Siqueira Campos, por sua vez, é uma cidade com contrastes no segmento cultura. Se por um lado é o único município da Amunorpi (Associação dos Municípios do Norte Pioneiro) que tem um museu, também conta com uma casa da cultura que há mais de 10 anos teve sua construção paralisada e nunca mais retomada. A obra, imponente e que poderia ser uma referência em toda região, atualmente é usado como refugio por moradores de rua e usuários de drogas.
O espaço onde seria o auditório está tomado por lixo – assim como boa parte das outras dependências. O que seria o saguão de entrada tem um aspecto que se aproxima a um bar abandonado, com bitucas de cigarro, copos e garrafas quebradas.

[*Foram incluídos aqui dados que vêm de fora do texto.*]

-- ==== Sys2Proof/Machine/Undef.lean ====
section
/-! DEFINITION. The UNDEF encodings: no-ops whose only effect is the pc advance of the fetch (30_encoding.md R82). -/

namespace Sys2Proof.Machine

/-- A no-op: pc has already advanced (R71, R82). -/
def noOp (s : State) : Host.Outcome State Fault Refusal := .next s

/-- 8XY8 (R82). -/
def execUndef8XY8 (s : State) : Host.Outcome State Fault Refusal := noOp s

/-- 8XY9 (R82). -/
def execUndef8XY9 (s : State) : Host.Outcome State Fault Refusal := noOp s

/-- 8XYA (R82). -/
def execUndef8XYA (s : State) : Host.Outcome State Fault Refusal := noOp s

/-- 8XYB (R82). -/
def execUndef8XYB (s : State) : Host.Outcome State Fault Refusal := noOp s

/-- 8XYC (R82). -/
def execUndef8XYC (s : State) : Host.Outcome State Fault Refusal := noOp s

/-- 8XYD (R82). -/
def execUndef8XYD (s : State) : Host.Outcome State Fault Refusal := noOp s

/-- 8XYF (R82). -/
def execUndef8XYF (s : State) : Host.Outcome State Fault Refusal := noOp s

/-- Family 0xE with any other nn (R82). -/
def execUndefE (s : State) : Host.Outcome State Fault Refusal := noOp s

/-- Family 0xF with any other nn (R82). -/
def execUndefF (s : State) : Host.Outcome State Fault Refusal := noOp s

end Sys2Proof.Machine
end

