-- ==== Sys2Proof/Certificates/Slice0/Obligations.lean ====
section
/-! DEFINITION. The statements for the provers. Each docstring names the rule of the spec it formalises. A statement about
`exec` speaks of the state after the fetch's advance: pc already holds the instruction's address plus 2 (R71, R286). A
frame is written as `t = { s with V := t.V }`: every field but the named ones is as before. -/

open Sys2Proof Sys2Proof.Machine

namespace Sys2Proof.Spec

/-- `V[x] <- r` and nothing else. -/
def WritesReg (s t : State) (x : RegIdx) (r : Byte) : Prop :=
  t = { s with V := t.V } ∧ t.reg x = r ∧ ∀ q, q ≠ x → t.reg q = s.reg q

/-- `V[x] <- r`, then `V[0xF] <- f`, and nothing else (R132): with x = 0xF the flag is what stays. -/
def WritesRegAndFlag (s t : State) (x : RegIdx) (r : Byte) (f : Bool) : Prop :=
  t = { s with V := t.V } ∧ t.reg 15 = (if f then 1 else 0) ∧ (x ≠ 15 → t.reg x = r) ∧
    ∀ q, q ≠ x → q ≠ 15 → t.reg q = s.reg q

/-- The state after instruction `i` raises a fault (R242, R243): pc is back at the instruction's address, the record is
there, and nothing else has changed. -/
def faulted (i : Instr) (kind : FaultKind) (info : Nat) (s : State) : State :=
  { s with pc := s.pc - 2, fault := some { kind := kind, pc := s.pc - 2, opcode := encode i, info := info } }

/-- The DataOutOfRange fault of an access of `count` bytes from I up, with its info (R57, R241). -/
def dataFault (s : State) (count : Nat) : Option (FaultKind × Nat) :=
  if 0 < count ∧ 0xFFF < s.I.toNat + (count - 1) then
    some (.DataOutOfRange, if 0xFFF < s.I.toNat then s.I.toNat else 0x1000)
  else none

/-- The table of model faults (R241): which fault, with which info, each instruction raises. -/
def modelFault (i : Instr) (s : State) : Option (FaultKind × Nat) :=
  match i with
  | .call _ => if s.sp.val = 12 then some (.StackOverflow, 12) else none
  | .ret _ => if s.sp.val = 0 then some (.StackUnderflow, 0) else none
  | .skp x | .sknp x => if 0xF < (s.reg x).toNat then some (.KeyIndexOutOfRange, (s.reg x).toNat) else none
  | .drw _ _ n => dataFault s n.toNat
  | .ldB _ => dataFault s 3
  | .store x | .load x => dataFault s (x.val + 1)
  | _ => none

/-- Which instruction may write which general register (R22). -/
def mayWriteReg (i : Instr) (q : RegIdx) : Prop :=
  match i with
  | .ldImm x _ | .addImm x _ | .ldReg x _ | .orReg x _ | .andReg x _ | .xorReg x _ | .rnd x _ | .ldVxDT x | .ldVxK x =>
    q = x
  | .addReg x _ | .subReg x _ | .shr x _ | .subnReg x _ | .shl x _ => q = x ∨ q = 15
  | .drw _ _ _ => q = 15
  | .load x => q ≤ x
  | _ => False

/-- How many bytes from I up an instruction stores (R58). -/
def storedBytes : Instr → Nat
  | .ldB _ => 3
  | .store x => x.val + 1
  | _ => 0

/-- Where pc may stand after an instruction that raised no fault (R25): `t` after `i` from `s`. -/
def pcAllowed (i : Instr) (s t : State) : Prop :=
  match i with
  | .seImm _ _ | .sneImm _ _ | .seReg _ _ _ | .sneReg _ _ _ | .skp _ | .sknp _ => t.pc = s.pc ∨ t.pc = s.pc + 2
  | .sys nnn | .jp nnn | .call nnn => t.pc.toNat = nnn.toNat
  | .jpV0 nnn => t.pc.toNat = nnn.toNat + (s.reg 0).toNat
  | .ret _ => ∃ k, ∃ h : k < 12, s.sp.val = k + 1 ∧ t.pc = s.stack[k]
  | .ldVxK _ => t.pc = s.pc ∨ t.pc = s.pc - 2
  | _ => t.pc = s.pc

Para o recém empossado chefe do departamento de Cultura de Siqueira Campos, Arnaldo Luskla, a conclusão dessa obra é uma das prioridades. “A prefeitura já está fazendo um levantamento técnico sobre as condições do lugar e do que seria necessário para terminar essa obra, que é um antigo sonho dos moradores daqui. A partir daí vamos atrás de recursos para concluir a construção da casa da cultura”, promete.
Contudo, os planos de Luska vão bem além de reformas físicas (incluindo a reforma do Museu Histórico de Siqueira Campos, que deve acontecer ainda este ano). O chefe do departamento quer a democratização da cultura no município. “Queremos interagir com a população para promover eventos e atividades que respeitem as tradições do nosso povo e que ao mesmo tempo possa enriquecer culturalmente nossa cidade”, explica. “Além disso atender os pedidos da população”.
Para isso, Luska pretende criar o Plano Municipal de Cultura e o Conselho Municipal de Cultura, ferramentas que deverão ser atuantes durante sua gestão à frente do departamento, e sugerir uma maior interação entre os departamentos de toda a região. “Precisamos trocar mais experiências, promover eventos interligados e lutar para diminuir essa pobreza cultural que hoje infelizmente é uma realidade no Norte Pioneiro”.